**Assignment**
Please set down each line of the data again, unchanged.

**Source material**
>>>

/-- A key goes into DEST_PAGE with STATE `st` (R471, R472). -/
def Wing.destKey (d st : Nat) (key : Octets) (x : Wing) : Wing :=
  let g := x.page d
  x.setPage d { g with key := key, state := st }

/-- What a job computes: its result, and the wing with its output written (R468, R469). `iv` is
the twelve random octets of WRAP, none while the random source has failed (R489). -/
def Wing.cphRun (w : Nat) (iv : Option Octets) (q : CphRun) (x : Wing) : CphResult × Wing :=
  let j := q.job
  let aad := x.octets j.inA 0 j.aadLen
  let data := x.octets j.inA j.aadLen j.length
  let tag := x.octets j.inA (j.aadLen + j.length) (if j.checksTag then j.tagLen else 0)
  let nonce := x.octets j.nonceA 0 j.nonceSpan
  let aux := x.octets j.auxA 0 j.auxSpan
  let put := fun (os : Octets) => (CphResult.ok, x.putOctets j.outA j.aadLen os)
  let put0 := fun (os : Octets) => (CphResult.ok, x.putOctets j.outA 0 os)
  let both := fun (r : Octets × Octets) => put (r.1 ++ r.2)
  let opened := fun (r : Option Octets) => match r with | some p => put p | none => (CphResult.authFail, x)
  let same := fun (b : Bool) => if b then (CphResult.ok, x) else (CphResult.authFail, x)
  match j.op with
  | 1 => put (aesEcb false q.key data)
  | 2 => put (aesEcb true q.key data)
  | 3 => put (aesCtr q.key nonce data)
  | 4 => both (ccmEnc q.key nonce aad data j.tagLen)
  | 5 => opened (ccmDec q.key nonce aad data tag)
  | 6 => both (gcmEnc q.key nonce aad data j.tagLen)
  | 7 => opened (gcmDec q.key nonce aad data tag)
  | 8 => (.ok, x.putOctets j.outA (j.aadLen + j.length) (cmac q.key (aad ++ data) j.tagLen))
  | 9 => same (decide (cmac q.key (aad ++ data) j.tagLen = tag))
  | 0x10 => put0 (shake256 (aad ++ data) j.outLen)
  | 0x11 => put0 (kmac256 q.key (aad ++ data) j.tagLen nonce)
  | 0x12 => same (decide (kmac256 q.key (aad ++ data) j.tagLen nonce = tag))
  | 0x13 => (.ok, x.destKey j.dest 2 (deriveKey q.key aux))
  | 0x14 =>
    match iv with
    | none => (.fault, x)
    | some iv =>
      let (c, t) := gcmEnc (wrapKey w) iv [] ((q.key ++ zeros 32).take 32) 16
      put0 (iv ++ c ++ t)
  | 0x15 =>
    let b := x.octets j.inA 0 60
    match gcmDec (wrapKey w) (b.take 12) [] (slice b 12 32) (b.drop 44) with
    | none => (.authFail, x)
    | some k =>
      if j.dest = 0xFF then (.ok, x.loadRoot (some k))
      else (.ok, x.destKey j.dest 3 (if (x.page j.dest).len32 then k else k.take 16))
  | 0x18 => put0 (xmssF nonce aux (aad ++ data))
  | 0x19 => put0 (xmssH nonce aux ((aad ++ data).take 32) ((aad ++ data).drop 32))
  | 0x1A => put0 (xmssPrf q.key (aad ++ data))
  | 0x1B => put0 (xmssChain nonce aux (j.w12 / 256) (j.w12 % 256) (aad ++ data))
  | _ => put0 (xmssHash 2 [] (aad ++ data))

<<<

**Your response**
/-- A key goes into DEST_PAGE with STATE `st` (R471, R472). -/
def Wing.destKey (d st : Nat) (key : Octets) (x : Wing) : Wing :=
  let g := x.page d
  x.setPage d { g with key := key, state := st }

/-- What a job computes: its result, and the wing with its output written (R468, R469). `iv` is
the twelve random octets of WRAP, none while the random source has failed (R489). -/
def Wing.cphRun (w : Nat) (iv : Option Octets) (q : CphRun) (x : Wing) : CphResult × Wing :=
  let j := q.job
  let aad := x.octets j.inA 0 j.aadLen
  let data := x.octets j.inA j.aadLen j.length
  let tag := x.octets j.inA (j.aadLen + j.length) (if j.checksTag then j.tagLen else 0)
  let nonce := x.octets j.nonceA 0 j.nonceSpan
  let aux := x.octets j.auxA 0 j.auxSpan
  let put := fun (os : Octets) => (CphResult.ok, x.putOctets j.outA j.aadLen os)
  let put0 := fun (os : Octets) => (CphResult.ok, x.putOctets j.outA 0 os)
  let both := fun (r : Octets × Octets) => put (r.1 ++ r.2)
  let opened := fun (r : Option Octets) => match r with | some p => put p | none => (CphResult.authFail, x)
  let same := fun (b : Bool) => if b then (CphResult.ok, x) else (CphResult.authFail, x)
  match j.op with
  | 1 => put (aesEcb false q.key data)
  | 2 => put (aesEcb true q.key data)
  | 3 => put (aesCtr q.key nonce data)
  | 4 => both (ccmEnc q.key nonce aad data j.tagLen)
  | 5 => opened (ccmDec q.key nonce aad data tag)
  | 6 => both (gcmEnc q.key nonce aad data j.tagLen)
  | 7 => opened (gcmDec q.key nonce aad data tag)
  | 8 => (.ok, x.putOctets j.outA (j.aadLen + j.length) (cmac q.key (aad ++ data) j.tagLen))
  | 9 => same (decide (cmac q.key (aad ++ data) j.tagLen = tag))
  | 0x10 => put0 (shake256 (aad ++ data) j.outLen)
  | 0x11 => put0 (kmac256 q.key (aad ++ data) j.tagLen nonce)
  | 0x12 => same (decide (kmac256 q.key (aad ++ data) j.tagLen nonce = tag))
  | 0x13 => (.ok, x.destKey j.dest 2 (deriveKey q.key aux))
  | 0x14 =>
    match iv with
    | none => (.fault, x)
    | some iv =>
      let (c, t) := gcmEnc (wrapKey w) iv [] ((q.key ++ zeros 32).take 32) 16
      put0 (iv ++ c ++ t)
  | 0x15 =>
    let b := x.octets j.inA 0 60
    match gcmDec (wrapKey w) (b.take 12) [] (slice b 12 32) (b.drop 44) with
    | none => (.authFail, x)
    | some k =>
      if j.dest = 0xFF then (.ok, x.loadRoot (some k))
      else (.ok, x.destKey j.dest 3 (if (x.page j.dest).len32 then k else k.take 16))
  | 0x18 => put0 (xmssF nonce aux (aad ++ data))
  | 0x19 => put0 (xmssH nonce aux ((aad ++ data).take 32) ((aad ++ data).drop 32))
  | 0x1A => put0 (xmssPrf q.key (aad ++ data))
  | 0x1B => put0 (xmssChain nonce aux (j.w12 / 256) (j.w12 % 256) (aad ++ data))
  | _ => put0 (xmssHash 2 [] (aad ++ data))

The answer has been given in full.